== MATERIAL FOR THE TASK
/-! ### The first error -/

/-- Writing gets no further than offset `p`, and ends there in error `e`: SINK_FULL where `p` is the capacity, or WRITE
at a byte that is not writable (R290). -/
structure StopsAt (s : State) (p : Nat) (e : CmdError) : Prop where
  below : WindowWritable s p
  stop  : (p = s.dstCap.toNat ∧ e = ⟨.ioSinkFull, s.dstAddr + s.dstCap, 0#32⟩) ∨
    (p < s.dstCap.toNat ∧ memWOk s.platform (s.dstAddr + BitVec.ofNat 32 p) = false ∧
      e = ⟨.ioWrite, s.dstAddr + BitVec.ofNat 32 p, 0#32⟩)

theorem stopsAt_full {s : State} (hw : WindowWritable s s.dstCap.toNat) :
    StopsAt s s.dstCap.toNat ⟨.ioSinkFull, s.dstAddr + s.dstCap, 0#32⟩ := ⟨hw, .inl ⟨rfl, rfl⟩⟩

theorem stopsAt_bad {s : State} {p : Nat} (hw : WindowWritable s p) (hp : p < s.dstCap.toNat)
    (hb : memWOk s.platform (s.dstAddr + BitVec.ofNat 32 p) = false) :
    StopsAt s p ⟨.ioWrite, s.dstAddr + BitVec.ofNat 32 p, 0#32⟩ := ⟨hw, .inr ⟨hp, hb, rfl⟩⟩

theorem StopsAt.le {s : State} {p : Nat} {e : CmdError} (h : StopsAt s p e) : p ≤ s.dstCap.toNat := by
  rcases h.stop with ⟨h, -⟩ | ⟨h, -⟩ <;> omega

theorem emit_stops {s : State} {l : List Byte} {k : Sink} {v : Byte} {e : CmdError} (hs : SinkHolds s l k)
    (h : StopsAt s l.length e) : emit s k v = .error e := by
  rcases emit_cases s k v with ⟨h1, he⟩ | ⟨h1, h2, he⟩ | ⟨h1, h2, he⟩ <;> rw [hs.offset] at h1 <;>
    rcases h.stop with ⟨h3, rfl⟩ | ⟨h3, h4, rfl⟩
  · exact he
  · omega
  · omega
  · rw [he, hs.offset]
  · omega
  · rw [hs.offset, h4] at h2; cases h2

theorem emitAll_stops {s : State} {l bs : List Byte} {k : Sink} {p : Nat} {e : CmdError} (hs : SinkHolds s l k)
    (h : StopsAt s p e) (hp : l.length ≤ p) (hp' : p < l.length + bs.length) : emitAll s k bs = .error e := by
  induction bs generalizing l k with
  | nil => simp at hp'; omega
  | cons v bs ih =>
    rw [emitAll]
    rcases Nat.eq_or_lt_of_le hp with he | hlt
    · subst he; rw [emit_stops hs h]
    · obtain ⟨k1, h1⟩ := emit_of_fits hs v (lt_of_lt_of_le hlt h.le) (h.below _ hlt)
      rw [h1]
      exact ih (sinkHolds_emit hs h1) (by simpa using hlt) (by simp at hp' ⊢; omega)

/-- A write to a prefix of the window that is writable and has room succeeds. -/
theorem emitAll_writable {s : State} {l bs : List Byte} {k : Sink} {n : Nat} (hs : SinkHolds s l k)
    (hc : n ≤ s.dstCap.toNat) (hw : WindowWritable s n) (hn : l.length + bs.length ≤ n) :
    ∃ k', emitAll s k bs = .ok k' ∧ SinkHolds s (l ++ bs) k' := by
  obtain ⟨k', h⟩ := emitAll_of_fits (bs := bs) hs (by omega) fun i hi => hw i (by omega)
  exact ⟨k', h, sinkHolds_emitAll hs h⟩

theorem sourceBits_bytesAt_succ (s : State) (a : Word) (j : Nat) : sourceBits s.code (bytesAt s.mem a (j + 1)) =
    s.code (readMem s.mem a) ++ sourceBits s.code (bytesAt s.mem (a + 1#32) j) := by
  simp [bytesAt, sourceBits]

/-- The whole bytes of `x` and of what `x` leaves before `y` are those of `x ++ y`. -/
theorem fullBytes_div (x : Code) (n : Nat) :
    (fullBytes x).length + ((leftover x).length + n) / 8 = (x.length + n) / 8 := by
  have := length_fullBytes x
  omega

/-- The payload loop past its first `j` source bytes, where those have codes and their whole payload bytes are written. -/
theorem payloadLoop_prefix {s : State} {j m : Nat} {a : Word} {acc : Code} {b : Nat} {l : List Byte} {k : Sink}
    (hs : SinkHolds s l k) (hacc : acc.length < 8)
    (hr : ∀ i, i < j → memROk s.platform (a + BitVec.ofNat 32 i) = true)
    (hcode : ∀ x ∈ bytesAt s.mem a j, s.code x ≠ []) {n : Nat} (hc : n ≤ s.dstCap.toNat) (hw : WindowWritable s n)
    (hn : l.length + (acc.length + (sourceBits s.code (bytesAt s.mem a j)).length) / 8 ≤ n) :
    ∃ acc' b' l' k', SinkHolds s l' k' ∧ acc'.length < 8 ∧
      l'.length = l.length + (acc.length + (sourceBits s.code (bytesAt s.mem a j)).length) / 8 ∧
      acc'.length = (acc.length + (sourceBits s.code (bytesAt s.mem a j)).length) % 8 ∧
      payloadLoop s (j + m) a acc b k = payloadLoop s m (a + BitVec.ofNat 32 j) acc' b' k' := by
  induction j generalizing a acc b l k with
  | zero =>
    refine ⟨acc, b, l, k, hs, hacc, ?_, ?_, by simp⟩ <;> simp [bytesAt, sourceBits] <;> omega
  | succ j ih =>
    have h0 : memROk s.platform a = true := by simpa using hr 0 (by omega)
    have hx : s.code (readMem s.mem a) ≠ [] := hcode _ (by simp [bytesAt])
    rw [sourceBits_bytesAt_succ, List.length_append, ← Nat.add_assoc, ← List.length_append] at hn ⊢
    have hd := fullBytes_div (acc ++ s.code (readMem s.mem a)) (sourceBits s.code (bytesAt s.mem (a + 1#32) j)).length
    have hf := length_fullBytes (acc ++ s.code (readMem s.mem a))
    obtain ⟨k1, h1, hs1⟩ := emitAll_writable (bs := fullBytes (acc ++ s.code (readMem s.mem a))) hs hc hw (by omega)
    obtain ⟨acc', b', l', k', h2, h3, h4, h5, h6⟩ := ih (a := a + 1#32)
      (acc := leftover (acc ++ s.code (readMem s.mem a))) (b := b + (s.code (readMem s.mem a)).length)
      hs1 (length_leftover_lt _) (fun i hi => by rw [← add_ofNat_succ]; exact hr (i + 1) (by omega))
      (fun x hx => hcode x (by simp [bytesAt, hx])) (by rw [List.length_append]; omega)
    refine ⟨acc', b', l', k', h2, h3, by rw [h4, List.length_append]; omega, by rw [h5]; omega, ?_⟩
    rw [Nat.add_right_comm, payloadLoop, memRead_of_ok h0]
    simp only [hx, if_false, h1, h6]
    rw [add_ofNat_succ a j]

/-- The payload loop stops at the offset `p` where writing stops, if its first `j` source bytes read and have codes and
`p` is among the bytes written for them: the whole ones, and the final one where no source byte is left (R225). -/
theorem payloadLoop_stops {s : State} {j n : Nat} {a : Word} {acc : Code} {b : Nat} {l : List Byte} {k : Sink} {p : Nat}
    {e : CmdError} (hs : SinkHolds s l k) (hacc : acc.length < 8) (hj : j ≤ n)
    (hr : ∀ i, i < j → memROk s.platform (a + BitVec.ofNat 32 i) = true)
    (hcode : ∀ x ∈ bytesAt s.mem a j, s.code x ≠ []) (h : StopsAt s p e) (hp : l.length ≤ p)
    (hp' : p < l.length +
      if j = n then ceil8 (acc.length + (sourceBits s.code (bytesAt s.mem a j)).length)
      else (acc.length + (sourceBits s.code (bytesAt s.mem a j)).length) / 8) :
    payloadLoop s n a acc b k = .error e := by
  induction j generalizing n a acc b l k with
  | zero =>
    simp only [bytesAt, sourceBits, List.flatMap_nil, List.length_nil, Nat.add_zero] at hp'
    by_cases hn : 0 = n
    · subst hn
      rw [if_pos rfl] at hp'
      unfold ceil8 at hp'
      have hne : acc ≠ [] := by rintro rfl; simp at hp'; omega
      have hpe : p = l.length := by omega
      subst hpe
      rw [payloadLoop, if_neg hne, emit_stops hs h]
    · rw [if_neg hn] at hp'; omega
  | succ j ih =>
    obtain ⟨n, rfl⟩ : ∃ m, n = m + 1 := ⟨n - 1, by omega⟩
    have h0 : memROk s.platform a = true := by simpa using hr 0 (by omega)
    have hx : s.code (readMem s.mem a) ≠ [] := hcode _ (by simp [bytesAt])
    rw [payloadLoop, memRead_of_ok h0]
    simp only [hx, if_false]
    by_cases hlt : p < l.length + (fullBytes (acc ++ s.code (readMem s.mem a))).length
    · rw [emitAll_stops hs h hp hlt]
    · obtain ⟨k1, h1, hs1⟩ := emitAll_writable (bs := fullBytes (acc ++ s.code (readMem s.mem a))) hs h.le h.below (by omega)
      rw [h1]
      refine ih (n := n) (a := a + 1#32) hs1 (length_leftover_lt _) (by omega)
        (fun i hi => by rw [← add_ofNat_succ]; exact hr (i + 1) (by omega))
        (fun x hx => hcode x (by simp [bytesAt, hx])) (by rw [List.length_append]; omega) ?_
      have hd := fullBytes_div (acc ++ s.code (readMem s.mem a)) (sourceBits s.code (bytesAt s.mem (a + 1#32) j)).length
      have hf := length_fullBytes (acc ++ s.code (readMem s.mem a))
      rw [sourceBits_bytesAt_succ, List.length_append, ← Nat.add_assoc, ← List.length_append] at hp'
      rw [List.length_append (as := l)]
      unfold ceil8 at hp' ⊢
      by_cases hjn : j = n
      · rw [if_pos (by omega)] at hp'; rw [if_pos hjn]; omega
      · rw [if_neg (by omega)] at hp'; rw [if_neg hjn]; omega

/-- The encode stage stops at the offset `p` where writing stops, if `p` is among the container bytes written before
source byte `j` and the source bytes before it read and have codes (R220, R290). -/
theorem encodeStage_stops {s : State} {j p : Nat} {e : CmdError} (hj : j ≤ s.srcLen.toNat) (hr : SourceReadable s j)
    (hcode : ∀ x ∈ bytesAt s.mem s.srcAddr j, s.code x ≠ []) (h : StopsAt s p e) (hp : p < writtenAfter s j) :
    encodeStage s = .error e := by
  have hl := length_headerBytes s.srcLen s.freq
  unfold encodeStage
  by_cases hlt : p < 1028
  · rw [emitAll_stops (sinkHolds_nil s) h (by simp) (by rw [hl]; simpa using hlt)]
  · obtain ⟨k0, h0, hs0⟩ := emitAll_writable (bs := headerBytes s.srcLen s.freq) (sinkHolds_nil s) h.le h.below
      (by rw [hl]; simp; omega)
    rw [h0]
    rw [List.nil_append] at hs0
    exact payloadLoop_stops hs0 (by simp) hj hr hcode h (by omega) (by rw [hl]; simpa [writtenAfter] using hp)
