theorem readReg_freq (r : Reg) (s : State) : (readReg r s).freq = s.freq := by
  unfold readReg
  split <;> rfl

theorem setOperand_freq (s : State) (r : Reg) (v : Word) : (s.setOperand r v).freq = s.freq := by
  obtain ⟨a, n, d, c, e⟩ := s.setOperand_frame r v
  rw [e]

/-- A host access that changes FREQ is a reset or a write of a counter while idle. -/
theorem HostEffect.freq_changed {s t : State} {op : HostOp} (he : HostEffect s op t) (hf : t.freq ≠ s.freq) :
    op = .hardReset ∨ (∃ off v, op = .regWrite off 4 v ∧ regOfAccess off 4 = some .ctrl ∧ v.getLsbD 1 = true) ∨
      (s.busy = false ∧ ∃ off v x, op = .regWrite off 4 v ∧ regOfAccess off 4 = some (.freq x)) := by
  cases he with
  | read ha => exact absurd (readReg_freq _ s) hf
  | operand v ha hb => exact absurd (setOperand_freq s _ v) hf
  | hardReset hu => exact .inl rfl
  | softReset ha hv hu => exact .inr (.inl ⟨_, _, rfl, ha, hv⟩)
  | counter v ha hb => exact .inr (.inr ⟨hb, _, v, _, rfl, ha⟩)
  | memRead | memWrite | setIe | acknowledge | start | lost | ignored => exact absurd rfl hf

/-- Settles O52: of the commands BUILD and ENCODE keep FREQ, of the host accesses all but three kinds. -/
theorem onlyTheseStepsChangeCounters : Obligations.OnlyTheseStepsChangeCounters := by
  intro s t hs hf
  rcases step_cases s with ⟨w, i, hd, hw, e⟩ | ⟨w, r, -, -, e⟩ | ⟨op, rest, hn, hi, e⟩ | ⟨-, -, e⟩ <;> rw [e] at hs
  · obtain ⟨-, rfl⟩ := exec_next.1 hs
    refine .inl ⟨i, eq_encode_of_decode_ok hw ▸ hd, ?_⟩
    cases i with
    | build => exact absurd (doneState_freq (.inl rfl) s) hf
    | encode => exact absurd (doneState_freq (.inr rfl) s) hf
    | freqClear | freqCount | freqAccum | compress | decode => decide
  · cases hs
    exact absurd (illegalCommand_freq r w s) hf
  · exact .inr ⟨hn, op, rest, hi, (hostStep_next hs).freq_changed hf⟩
  · cases hs
    exact absurd rfl hf

end Sys2Proof.Machine
end

section
/-! PROOFS. Memory: what the end of a command leaves of the bytes outside and inside its window (O50). -/

namespace Sys2Proof.Machine

/-! ### The window of a command -/

/-- The commands without a window are the four that write no memory (R86, R177). -/
theorem usesWindow_eq_false_iff {i : Instr} :
    usesWindow i = false ↔ i ∈ [.freqClear, .freqCount, .freqAccum, .build] := by cases i <;> decide

theorem usesWindow_eq_true_iff {i : Instr} : usesWindow i = true ↔ i ∈ [.encode, .compress, .decode] := by
  cases i <;> decide

theorem Pre.inWindow_eq {s u : State} (hu : Pre s u) (a : Word) : inWindow u a = inWindow s a := by
  unfold inWindow
  rw [hu.ck.dstAddr, hu.ck.dstCap]

/-! ### What the end of a command leaves in memory -/

section
variable {i : Instr} {s t : State}

theorem Ends.memKept (h : Ends i s t) : MemoryKeptOutsideWindow s t := by
  cases h with
  | fail u e hu hw he ht hT hf => exact memKept_refl (by rw [ht, State.fail_mem, hu.mem])
  | failWindow u e hu hw he ht hT hf => rw [ht]; exact memKept_pre hu e
  | ok u l k b o hu hw hk hwf ht ho hT hf =>
    have hmem : t.mem = k.mem := by rw [ht, State.succeed_mem, State.withMem_mem]
    by_cases hl : l = []
    · subst hl
      intro a _
      rw [hmem]
      exact hk.outside a fun j hj => absurd hj (Nat.not_lt_zero j)
    · exact memKept_sink (hwf hl) hk t hmem

theorem Ends.mem_eq (h : Ends i s t) (hi : usesWindow i = false) : t.mem = s.mem := by
  cases h with
  | fail u e hu hw he ht hT hf => rw [ht, State.fail_mem, hu.mem]
  | failWindow u e hu hw he ht hT hf => exact absurd (hi.symm.trans hw) Bool.false_ne_true
  | ok u l k b o hu hw hk hwf ht ho hT hf => rw [ht, State.succeed_mem, State.withMem_mem, (hw hi).2]

/-- A success wrote the first OUT_LEN bytes of the window and no other (R226, R262). -/
theorem Ends.memKeptPast (h : Ends i s t) (herr : t.err = 0#4) : MemoryKeptPast s t t.outLen.toNat := by
  cases h with
  | fail u e hu hw he ht hT hf =>
    rw [ht, State.fail_err] at herr
    exact absurd herr (errNumber_ne_zero e.cause)
  | failWindow u e hu hw he ht hT hf =>
    rw [ht] at herr
    exact absurd herr failWindow_err
  | ok u l k b o hu hw hk hwf ht ho hT hf =>
    have hout : t.outLen.toNat = l.length := by rw [ht, State.succeed_outLen, ho]
    rw [hout]
    exact memoryKeptPast_of hk t (by rw [ht, State.succeed_mem, State.withMem_mem])

/-- A failure of a command with a window takes draw number `s.draws` for each writable byte of it (R88, R159). -/
theorem Ends.window_drawn (h : Ends i s t) (herr : t.err ≠ 0#4) (hi : usesWindow i = true) :
    t.draws = s.draws + 1 ∧ ∀ a, inWindow s a = true → memWOk s.platform a = true →
      readMem t.mem a = Config.freeByte s.draws a := by
  cases h with
  | fail u e hu hw he ht hT hf => exact absurd (hw.symm.trans hi) Bool.false_ne_true
  | failWindow u e hu hw he ht hT hf =>
    subst ht
    refine ⟨?_, fun a hin hwok => ?_⟩
    · rw [State.failWindow, State.fail_draws, State.spoilWindow_draws, hu.draws]
    · rw [← hu.inWindow_eq] at hin
      rw [← hu.ck.platform] at hwok
      rw [State.failWindow, State.fail_mem, readMem_spoilWindow, if_pos ⟨hin, hwok⟩, hu.draws]
  | ok u l k b o hu hw hk hwf ht ho hT hf => exact absurd (by rw [ht, State.succeed_err]) herr

end

/-- Settles O50, by what a command can end in: a failure without a window, a spoiled window, or a written front of it. -/
theorem commandsWriteOnlyTheirWindow : Obligations.CommandsWriteOnlyTheirWindow := by
  intro i s t hs
  obtain ⟨-, rfl⟩ := exec_next.1 hs
  have h := ends i s
  refine ⟨h.memKept, fun hi => h.mem_eq (usesWindow_eq_false_iff.2 hi), h.memKeptPast, fun herr hi => ?_⟩
  obtain ⟨hdraws, hbytes⟩ := h.window_drawn herr (usesWindow_eq_true_iff.2 hi)
  exact ⟨s.draws, le_rfl, by omega, hbytes⟩

end Sys2Proof.Machine
end

section
/-! PROOFS. The formats (spec/30_encoding.md): the decoder on every word, STATUS and CTRL, and the container byte by byte
(O2, O3, O4, O12, O31). -/

namespace Sys2Proof.Machine

/-! ### The command word (R110 to R114) -/

theorem opcField_encode (i : Instr) : opcField (encode i) = opcOf i := by
  have := (opcOf i).isLt
  rw [← BitVec.toNat_inj, opcField_toNat, encode, toNat_append_add, BitVec.toNat_ofNat]
  omega

theorem rsvField_encode (i : Instr) : rsvField (encode i) = 0#24 := by
  have := (opcOf i).isLt
  rw [rsvField_eq_zero, encode, toNat_append_add, BitVec.toNat_ofNat]
  omega

theorem decode_encode (i : Instr) : decode (encode i) = .ok i := by
  simp only [decode, opcField_encode, rsvField_encode, (commandOfOpc_eq_some _ i).2 rfl, if_true]

/-- A table row holds the word itself, so the decoder of the table reads the same command. -/
theorem decodeTableWord_encode (i : Instr) : decodeTableWord 32 (encode i).toNat = some i := by
  simp only [decodeTableWord, Nat.mod_eq_of_lt (encode i).isLt, BitVec.ofNat_toNat, BitVec.setWidth_eq, decode_encode]

theorem decode_ok_iff (w : Word) (i : Instr) : decode w = .ok i ↔ w = encode i :=
  ⟨eq_encode_of_decode_ok, fun h => h ▸ decode_encode i⟩

/-- The two checks of R154 in their order, by the fields of the word as numbers. -/
theorem decode_cases (w : Word) :
    ((w.toNat % 256 = 0 ∨ 8 ≤ w.toNat % 256) ∧ decode w = .error .unknownOpcode) ∨
    ((1 ≤ w.toNat % 256 ∧ w.toNat % 256 ≤ 7) ∧ w.toNat / 256 ≠ 0 ∧ decode w = .error .reservedBits) ∨
    ((1 ≤ w.toNat % 256 ∧ w.toNat % 256 ≤ 7) ∧ w.toNat / 256 = 0 ∧ ∃ i, decode w = .ok i) := by
  have hnone := commandOfOpc_eq_none (opcField w)
  rw [opcField_toNat] at hnone
  cases hc : commandOfOpc (opcField w) with
  | none => exact .inl ⟨hnone.1 hc, by rw [decode, hc]⟩
  | some i =>
    have hopc : ¬ (w.toNat % 256 = 0 ∨ 8 ≤ w.toNat % 256) := fun h => by simp [hnone.2 h] at hc
    have hbounds : 1 ≤ w.toNat % 256 ∧ w.toNat % 256 ≤ 7 := by omega
    by_cases hr : rsvField w = 0#24
    · exact .inr (.inr ⟨hbounds, (rsvField_eq_zero w).1 hr, i, by simp only [decode, hc, if_pos hr]⟩)
    · exact .inr (.inl ⟨hbounds, mt (rsvField_eq_zero w).2 hr, by simp only [decode, hc, if_neg hr]⟩)

/-- The check of R111, by the fields of the word as numbers. -/
theorem legalWord_iff (w : Word) :
    legalWord w = true ↔ (1 ≤ w.toNat % 256 ∧ w.toNat % 256 ≤ 7) ∧ w.toNat / 256 = 0 := by
  rw [legalWord, Bool.and_eq_true, decide_eq_true_eq, decide_eq_true_eq, rsvField_eq_zero, opcField_toNat, and_comm]

/-- Settles O2: the three cases of the decoder exclude each other by the fields. -/
theorem everyWordIsACommandOrIllegal : Obligations.EveryWordIsACommandOrIllegal := by
  refine ⟨decode_ok_iff, fun w => ?_, fun w => ?_, fun w => ?_⟩
  · rcases decode_cases w with ⟨ho, h⟩ | ⟨ho, hr, h⟩ | ⟨ho, hr, i, h⟩ <;> simp [h] <;> omega
  · rcases decode_cases w with ⟨ho, h⟩ | ⟨ho, hr, h⟩ | ⟨ho, hr, i, h⟩ <;> simp [h] <;> omega
  · rw [legalWord_iff]
    rcases decode_cases w with ⟨ho, h⟩ | ⟨ho, hr, h⟩ | ⟨ho, hr, i, h⟩ <;> simp [h] <;> omega

/-- Settles O3: the seven numbers are the words of the seven commands. -/
theorem commandWordsDecode : Obligations.CommandWordsDecode :=
  ⟨decode_encode .freqClear, decode_encode .freqCount, decode_encode .freqAccum, decode_encode .build,
    decode_encode .encode, decode_encode .compress, decode_encode .decode⟩

/-- Settles O4, from the fields of the encoded word. -/
theorem decodeAfterEncode : Obligations.DecodeAfterEncode :=
  fun i _ => ⟨decode_encode i, decodeTableWord_encode i⟩

/-! ### STATUS and CTRL (R115) -/

theorem ctrl_toNat (s : State) : s.ctrl.toNat = s.ie.toNat := by
  simp only [State.ctrl, toNat_append_add, ofBool_toNat, BitVec.toNat_ofNat]
  omega

/-- Settles O12: both words are the weighted sums of their fields. -/
theorem statusAndControlFormats : Obligations.StatusAndControlFormats := by
  refine ⟨ctrl_toNat, fun s => statusWith_toNat s s.treeValid, fun s hbusy hdone hwr htree herr hsub hcmd => ?_⟩
  apply BitVec.eq_of_toNat_eq
  rw [State.status, statusWith_toNat, hbusy, hdone, hwr, htree, herr, hsub, hcmd]
  rfl

/-! ### The container (R125 to R131) -/

/-- Zeros that fill the last byte leave the payload bytes as they are (R131). -/
theorem packBits_append_replicate (bits : Code) (k : Nat) (h : ceil8 (bits.length + k) = ceil8 bits.length) :
    packBits (bits ++ List.replicate k false) = packBits bits := by
  have hget : ∀ i, (bits ++ List.replicate k false).getD i false = bits.getD i false := by
    intro i
    by_cases hi : i < bits.length
    · exact List.getD_append _ _ _ _ hi
    · rw [List.getD_append_right _ _ _ _ (by omega), List.getD_eq_getElem?_getD,
        List.getElem?_getD_replicate_default_eq, List.getD_eq_default _ _ (by omega)]
  simp only [packBits, List.length_append, List.length_replicate, h, hget]

/-- The bits past the last one in the final byte are 0 (R131). -/
theorem streamBit_packBits_filler (bits : Code) (i : Nat) (hge : bits.length ≤ i) (hlt : i < 8 * ceil8 bits.length) :
    streamBit ((packBits bits).getD (i / 8) 0#8) (i % 8) = false := by
  have hfill : ceil8 (bits.length + (i + 1 - bits.length)) = ceil8 bits.length := by
    unfold ceil8 at hlt ⊢
    omega
  rw [← packBits_append_replicate bits _ hfill, streamBit_packBits _ _ (by simp; omega),
    List.getD_append_right _ _ _ _ hge, List.getD_replicate _ (by omega)]

theorem getD_container_payload (n : Word) (f : Table Word) (code : Byte → Code) (src : List Byte) (q : Nat) :
    (container n f code src).getD (1028 + q) 0#8 = (packBits (sourceBits code src)).getD q 0#8 :=
  getD_append_add (length_headerBytes n f) q

theorem length_container (n : Word) (f : Table Word) (code : Byte → Code) (src : List Byte) :
    (container n f code src).length = 1028 + ceil8 (sourceBits code src).length := by
  rw [container, List.length_append, length_headerBytes, length_packBits]

/-- Settles O31: the header read back, and the packed bits and their filler behind it. -/
theorem containerLayout : Obligations.ContainerLayout := by
  intro n f code src
  refine ⟨length_container n f code src, header_count n f _, header_freq n f _, fun i hi => ?_, fun i hge hlt => ?_⟩
  · rw [getD_container_payload]
    exact streamBit_packBits _ i hi
  · rw [getD_container_payload]
    exact streamBit_packBits_filler _ i hge hlt

end Sys2Proof.Machine
end

section
/-! PROOFS. The command interface (spec/40_command_interface.md): whose turn a step is, the start and the end of a command,
illegal words, and what host writes and reads do (O1, O7, O6, O49, O8, O11). -/

namespace Sys2Proof.Machine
====
> **BRIEF**: If a line in the records above contains the word "fields", copy it.

> **EXPECTED ANSWER**:
/-- The two checks of R154 in their order, by the fields of the word as numbers. -/
/-- The check of R111, by the fields of the word as numbers. -/
/-- Settles O2: the three cases of the decoder exclude each other by the fields. -/
/-- Settles O4, from the fields of the encoded word. -/
/-- Settles O12: both words are the weighted sums of their fields. -/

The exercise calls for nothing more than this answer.